■ Task statement
Count how many lines in the material below hold the word "init"; the reply is that number alone.

■ Provided data
/-! ## Decode and encode (R77) -/

/-- Decoding the word of given fields reads the fields back. -/
theorem decode_toWord (f : Fields) : decode f.toWord = decodeFields f := by
  rw [decode, Fields.ofWord_toWord]

@[simp] theorem decodeFields_fields (i : Instr) : decodeFields i.fields = .command i := by
  simp [decodeFields, Instr.fields]

/-- R77: the word of a command decodes to it. -/
@[simp] theorem decode_encode (i : Instr) : decode (encode i) = .command i := by
  rw [encode, decode_toWord, decodeFields_fields]

/-- Settles O1: the fields of a command are read back from its word, and its own operand fits its format. -/
theorem decodeOfEncodeIsTheCommand : Obligations.DecodeOfEncodeIsTheCommand :=
  fun i _ => decode_encode i

/-- How many operand values a format admits (R65 to R68). -/
def Format.bound (f : Format) : Nat :=
  match f with
  | .z => 1
  | .i16 => 2 ^ 16
  | .s2 => 2 ^ 2
  | .c8 => 2 ^ 8

/-- The must-be-zero bits of a format, the operand area read as a number. -/
theorem operandOk_iff (f : Format) (x : BitVec 16) : f.operandOk x = true ↔ x.toNat < f.bound := by
  cases f with
  | i16 => exact iff_of_true rfl x.isLt
  | z | s2 | c8 =>
    simp only [Format.operandOk, Format.bound, beq_iff_eq, ← BitVec.toNat_inj, BitVec.extractLsb'_toNat, BitVec.toNat_ofNat,
      Nat.shiftRight_eq_div_pow]
    omega

/-- An operand of `k` bits is its low `k` bits widened. -/
theorem setWidth_low {x : BitVec 16} {k : Nat} (h : x.toNat < 2 ^ k) : (x.extractLsb' 0 k).setWidth 16 = x := by
  apply BitVec.eq_of_toNat_eq
  rw [BitVec.toNat_setWidth, BitVec.extractLsb'_toNat, Nat.shiftRight_zero, Nat.mod_eq_of_lt h, Nat.mod_eq_of_lt x.isLt]

@[simp] theorem opcode_command (o : Opcode) (x : BitVec 16) : (o.command x).opcode = o := by
  cases o <;> rfl

/-- An operand area that fits an opcode's format is the operand of the command it makes. -/
theorem operand_command {o : Opcode} {x : BitVec 16} (h : o.format.operandOk x = true) : (o.command x).operand = x := by
  have hlt := (operandOk_iff _ _).mp h
  cases o with
  | write | encNibble => rfl
  | init | clear | printBegin | printEnd | printRaw | refresh => exact (beq_iff_eq.mp h).symm
  | printChar | charValue | charCode | charValid | readSlot => exact setWidth_low hlt

/-- The fields the decoder accepts are the fields of the command it gives. -/
theorem fields_of_decodeFields {f : Fields} {i : Instr} (h : decodeFields f = .command i) : i.fields = f := by
  obtain ⟨op, rsv, operand⟩ := f
  unfold decodeFields at h
  split at h
  · cases h
  · next o ho =>
    split_ifs at h with hrsv hok
    obtain rfl := Decoded.command.inj h
    obtain rfl : rsv = 0#12 := not_not.mp hrsv
    simp only [Instr.fields, opcode_command, bits_of_opcodeOf ho, operand_command (Bool.of_not_eq_false hok)]

/-- Settles O2: the word has the fields of the command, and every command is well-formed. -/
theorem encodeOfDecodeIsTheWord : Obligations.EncodeOfDecodeIsTheWord := by
  intro w i h
  refine ⟨?_, Laws.WellFormed.of_parts i⟩
  rw [encode, fields_of_decodeFields h, Fields.toWord_ofWord]

/-! ## The opcode map (R70, R72) -/

/-- The fields of a word as numbers (R64). -/
theorem ofWord_eq_ofNat (w : Word) :
    Fields.ofWord w =
      { op := BitVec.ofNat 4 (w.toNat / 2 ^ 28)
        rsv := BitVec.ofNat 12 (w.toNat / 2 ^ 16 % 2 ^ 12)
        operand := BitVec.ofNat 16 (w.toNat % 2 ^ 16) } := by
  simp only [Fields.ofWord, Fields.mk.injEq]
  refine ⟨?_, ?_, ?_⟩ <;> apply BitVec.eq_of_toNat_eq <;> simp [Nat.shiftRight_eq_div_pow]

theorem decode_eq_decodeFields (w : Word) :
    decode w = decodeFields
      { op := BitVec.ofNat 4 (w.toNat / 2 ^ 28)
        rsv := BitVec.ofNat 12 (w.toNat / 2 ^ 16 % 2 ^ 12)
        operand := BitVec.ofNat 16 (w.toNat % 2 ^ 16) } := by
  rw [decode, ofWord_eq_ofNat]

/-- The reserved opcodes are refused first (R71). -/
theorem decode_reservedOpcode {w : Word} (h : opcodeOf (BitVec.ofNat 4 (w.toNat / 2 ^ 28)) = none) :
    decode w = .refuse .reservedOpcode := by
  simp only [decode_eq_decodeFields, decodeFields, h]

/-- Every other opcode is in the map. -/
theorem exists_opcode {n : Nat} (hn : n < 16) (h : ¬(n = 0 ∨ n = 14 ∨ n = 15)) : ∃ o : Opcode, n = o.bits.toNat := by
  have hmap : ∀ n < 16, ¬(n = 0 ∨ n = 14 ∨ n = 15) → (opcodeOf (BitVec.ofNat 4 n)).isSome = true := by decide
  obtain ⟨o, ho⟩ := Option.isSome_iff_exists.mp (hmap n hn h)
  exact ⟨o, by rw [bits_of_opcodeOf ho, BitVec.toNat_ofNat, Nat.mod_eq_of_lt hn]⟩

/-- The decoder on a word whose opcode is in the map (R72): bits [27:16], then the operand against its format. -/
theorem decode_opcode {w : Word} {o : Opcode} (h : w.toNat / 2 ^ 28 = o.bits.toNat) :
    decode w =
      if w.toNat / 2 ^ 16 % 2 ^ 12 ≠ 0 then .refuse .reservedBitsNonZero
      else if w.toNat % 2 ^ 16 < o.format.bound then .command (o.command (BitVec.ofNat 16 (w.toNat % 2 ^ 16)))
      else .refuse .reservedBitsNonZero := by
  have hrsv : BitVec.ofNat 12 (w.toNat / 2 ^ 16 % 2 ^ 12) = 0#12 ↔ w.toNat / 2 ^ 16 % 2 ^ 12 = 0 := by
    rw [← BitVec.toNat_inj, BitVec.toNat_ofNat, Nat.mod_mod, BitVec.toNat_ofNat, Nat.zero_mod]
  have hok := operandOk_iff o.format (BitVec.ofNat 16 (w.toNat % 2 ^ 16))
  rw [BitVec.toNat_ofNat, Nat.mod_mod] at hok
  rw [decode_eq_decodeFields, h, BitVec.ofNat_toNat, BitVec.setWidth_eq]
  simp only [decodeFields, opcodeOf_bits, ne_eq, hrsv, ← hok]
  cases o.format.operandOk (BitVec.ofNat 16 (w.toNat % 2 ^ 16)) <;> rfl

theorem decode_accepts {w : Word} (o : Opcode) (h : w.toNat / 2 ^ 28 = o.bits.toNat) (hrsv : w.toNat / 2 ^ 16 % 2 ^ 12 = 0)
    (hx : w.toNat % 2 ^ 16 < o.format.bound) : decode w = .command (o.command (BitVec.ofNat 16 (w.toNat % 2 ^ 16))) := by
  rw [decode_opcode h, if_neg (not_not_intro hrsv), if_pos hx]

theorem decode_refuses {w : Word} (o : Opcode) (h : w.toNat / 2 ^ 28 = o.bits.toNat) (hrsv : w.toNat / 2 ^ 16 % 2 ^ 12 = 0)
    (hx : o.format.bound ≤ w.toNat % 2 ^ 16) : decode w = .refuse .reservedBitsNonZero := by
  rw [decode_opcode h, if_neg (not_not_intro hrsv), if_neg (Nat.not_lt.mpr hx)]

/-- The low bits of an operand area, from its number. -/
theorem low_ofNat {k : Nat} (hk : k ≤ 16) (n : Nat) : (BitVec.ofNat 16 n).extractLsb' 0 k = BitVec.ofNat k n := by
  apply BitVec.eq_of_toNat_eq
  rw [BitVec.extractLsb'_toNat, BitVec.toNat_ofNat, BitVec.toNat_ofNat, Nat.shiftRight_zero,
    Nat.mod_mod_of_dvd _ (Nat.pow_dvd_pow 2 hk)]

/-- Settles O3: each row of the map is `decode_accepts` or `decode_refuses` of its opcode, with its format's bound. -/
theorem decoderFollowsTheOpcodeMap : Obligations.DecoderFollowsTheOpcodeMap := by
  intro w
  have hop : w.toNat / 2 ^ 28 < 16 := by have := w.isLt; omega
  have byteOf (n : Nat) := low_ofNat (k := 8) (by decide) n
  have slotOf (n : Nat) := low_ofNat (k := 2) (by decide) n
  refine ⟨fun h => decode_reservedOpcode ?_, fun h hrsv => ?_, fun _ hrsv => ⟨fun h hx => ?_, fun h hx => ?_,
    fun h => decode_refuses .readSlot h hrsv,
    fun h hx => decode_accepts .init h hrsv (Nat.lt_one_iff.mpr hx),
    fun h hx => decode_accepts .clear h hrsv (Nat.lt_one_iff.mpr hx),
    fun h => decode_accepts .write h hrsv (Nat.mod_lt _ (by decide)),
    fun h hx => decode_accepts .printBegin h hrsv (Nat.lt_one_iff.mpr hx),
    fun h hx => byteOf _ ▸ decode_accepts .printChar h hrsv hx,
    fun h hx => decode_accepts .printEnd h hrsv (Nat.lt_one_iff.mpr hx),
    fun h hx => decode_accepts .printRaw h hrsv (Nat.lt_one_iff.mpr hx),
    fun h hx => decode_accepts .refresh h hrsv (Nat.lt_one_iff.mpr hx),
    fun h => decode_accepts .encNibble h hrsv (Nat.mod_lt _ (by decide)),
    fun h hx => byteOf _ ▸ decode_accepts .charValue h hrsv hx,
    fun h hx => byteOf _ ▸ decode_accepts .charCode h hrsv hx,
    fun h hx => byteOf _ ▸ decode_accepts .charValid h hrsv hx,
    fun h hx => slotOf _ ▸ decode_accepts .readSlot h hrsv hx⟩⟩
  · rcases h with h | h | h <;> rw [h] <;> rfl
  · obtain ⟨o, ho⟩ := exists_opcode hop h
    rw [decode_opcode ho, if_pos hrsv]
  · have hx : 1 ≤ w.toNat % 2 ^ 16 := Nat.one_le_iff_ne_zero.mpr hx
    rcases h with h | h | h | h | h | h
    · exact decode_refuses .init h hrsv hx
    · exact decode_refuses .clear h hrsv hx
    · exact decode_refuses .printBegin h hrsv hx
    · exact decode_refuses .printEnd h hrsv hx
    · exact decode_refuses .printRaw h hrsv hx
    · exact decode_refuses .refresh h hrsv hx
  · rcases h with h | h | h | h
    · exact decode_refuses .printChar h hrsv hx
    · exact decode_refuses .charValue h hrsv hx
    · exact decode_refuses .charCode h hrsv hx
    · exact decode_refuses .charValid h hrsv hx

/-- Settles O4: each accepted word is the canonical word of its command; the two others are refused at their opcode and their
must-be-zero bits. -/
theorem sampleWordsDecode : Obligations.SampleWordsDecode :=
  ⟨decode_encode (.write 0xABCD#16), decode_encode (.printChar 0x33#8), decode_encode (.readSlot 2#2), decode_encode .refresh,
    by decide, by decide⟩

/-! ## The assembler and PRINT (R74, R75) -/

/-- Settles O6: the assembler runs on the three fixed lines. -/
theorem assemblerExamples : Obligations.AssemblerExamples := by
  refine ⟨?_, ?_, ?_⟩ <;> decide

/-- PRINT's words decode to PRINT's commands. -/
theorem decode_printWords (text : List Byte) : (printWords text).map decode = (printCommands text).map .command := by
  rw [printWords, List.map_map]
  exact List.map_congr_left fun i _ => decode_encode i

@[simp] theorem length_printCommands (text : List Byte) : (printCommands text).length = text.length + 2 := by
  simp [printCommands]

/-- PRINT's command that prints a character: the last character first. -/
theorem printCommands_char (text : List Byte) (j : Nat) (h : j < text.length) :
    (printCommands text)[text.length - j]? = some (.printChar text[j]) := by
  have hpos : text.length - j = text.length - 1 - j + 1 := by omega
  rw [printCommands, hpos, List.getElem?_cons_succ, List.getElem?_append_left (by simp; omega), List.getElem?_map,
    List.getElem?_reverse (by omega), show text.length - 1 - (text.length - 1 - j) = j by omega, List.getElem?_eq_getElem h]
  rfl

/-- Settles O5: PRINT's words decode to PRINT's commands, in which the characters stand last first. -/
theorem printExpandsLastCharacterFirst : Obligations.PrintExpandsLastCharacterFirst := by
  refine fun text => ⟨by simp [printWords], rfl, ?_, fun j h => ?_⟩
  · have hlast : (printCommands text).getLast? = some .printEnd := by
      rw [printCommands, ← List.cons_append, List.getLast?_concat]
    rw [printWords, List.getLast?_map, hlast]
    rfl
  · rw [← List.getElem?_map, decode_printWords, List.getElem?_map, printCommands_char text j h]
    rfl

end Sys2Proof

/-! PROOFS, 20_memory.md section 4 and 60_exceptions.md section 1: the step, and the closed list of faults (R54, R123, R125). -/

namespace Sys2Proof.Machine

open Sys2Proof.Safety

/-- The state in which a presented command is run, with the overlap window in one expression (R52). -/
theorem present_eq (s : State) (q : Request) (rest : List Request) :
    s.present q rest = { s with
      inbox := rest
      issuer := some q.agent
      overlap := if q = .tick true then s.overlap else none } := by
  rw [← State.present_overlap s q rest]
  rfl

/-- A presented word that spells a command is run. -/
theorem step_command {s : State} {q : Request} {rest : List Request} {i : Instr} (h : Running s) (hin : s.inbox = q :: rest)
    (hd : decode q.word = .command i) : step s = exec i (s.present q rest) := by
  rw [step_presented h hin, hd]

/-- A presented word that spells none marks the block (R72). -/
theorem step_refuse {s : State} {q : Request} {rest : List Request} {reason : DecodeRefusal} (h : Running s)
    (hin : s.inbox = q :: rest) (hd : decode q.word = .refuse reason) :
    step s = .next (marked (s.present q rest) (.refusedWord reason q.word)) := by
  rw [step_presented h hin, hd]
  rfl

/-- With no command presented the block waits (R137, R139). -/
theorem step_idle {s : State} (h : Running s) (hin : s.inbox = []) : step s = .next s := by
  simp only [step, h, State.nextCommand_nil hin]

theorem step_faulted {s : State} {reason : FaultReason} (h : s.faulted = some reason) : step s = .fault (.blockFaulted reason) := by
  simp only [step, h]

/-- Settles O7: the head of the order is taken and its command run. -/
theorem stepRunsTheDecodedCommand : Obligations.StepRunsTheDecodedCommand := by
  intro s q rest i h hin hd
  rw [step_command h hin hd, present_eq]

/-- Settles O8: a refusal is a mark in the state in which the word is presented. -/
theorem refusedWordOnlyMarksTheBlock : Obligations.RefusedWordOnlyMarksTheBlock :=
  fun _ _ _ _ h hin hd => step_refuse h hin hd

/-- Settles O9: neither a step nor a command gets past the check for the mark. -/
theorem faultedBlockTakesNoStep : Obligations.FaultedBlockTakesNoStep :=
  fun _ _ h => ⟨step_faulted h, exec_faulted h⟩

/-- Settles O10: nothing is presented after reset. -/
theorem blockWaitsForACommand : Obligations.BlockWaitsForACommand :=
  ⟨fun _ => step_idle, step_idle rfl rfl⟩

/-! ## The closed list (R125) -/

/-- Commands that the table has no case of, whatever their operand (R89, R123). -/
theorem passes_of_valid {i : Instr} {s : State}
    (h : IsLookup i ∨ (∃ idx, i = .readSlot idx) ∨ ((∃ v, i = .write v) ∧ s.prState = .idle) ∨
      ((∃ c, i = .printChar c) ∧ s.prState ≠ .idle)) : Passes i s := by
  intro reason
  rcases h with hlookup | ⟨idx, rfl⟩ | ⟨⟨v, rfl⟩, hp⟩ | ⟨⟨c, rfl⟩, hp⟩
  · rcases hlookup with ⟨x, rfl⟩ | ⟨c, rfl⟩ | ⟨c, rfl⟩ | ⟨c, rfl⟩ <;> simp [Faults, NeedsPrintClosed, NeedsPrintOpen]
  · simp [Faults, NeedsPrintClosed, NeedsPrintOpen]
  · simp [Faults, NeedsPrintOpen, hp]
  · simp [Faults, NeedsPrintClosed, hp]

/-- Settles O11: a command the table has no case of ends unmarked, and a marked end is a next state too. -/
theorem everyCommandEndsInANextState : Obligations.EveryCommandEndsInANextState := by
  have hexec (s : State) (i : Instr) (h : Running s) : ∃ t, exec i s = .next t :=
    (exec_effect h i).imp fun _ ht => ht.1
  refine ⟨fun s i h hi => ?_, hexec, fun s h => ?_⟩
  · exact ⟨_, exec_of_passes h (passes_of_valid hi), (effect_faulted i s).trans h⟩
  · rcases hin : s.inbox with _ | ⟨q, rest⟩
    · exact ⟨s, step_idle h hin⟩
    · cases hd : decode q.word with
      | command i => exact step_command h hin hd ▸ hexec (s.present q rest) i h
      | refuse reason => exact ⟨_, step_refuse h hin hd⟩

■ Result for this exercise
3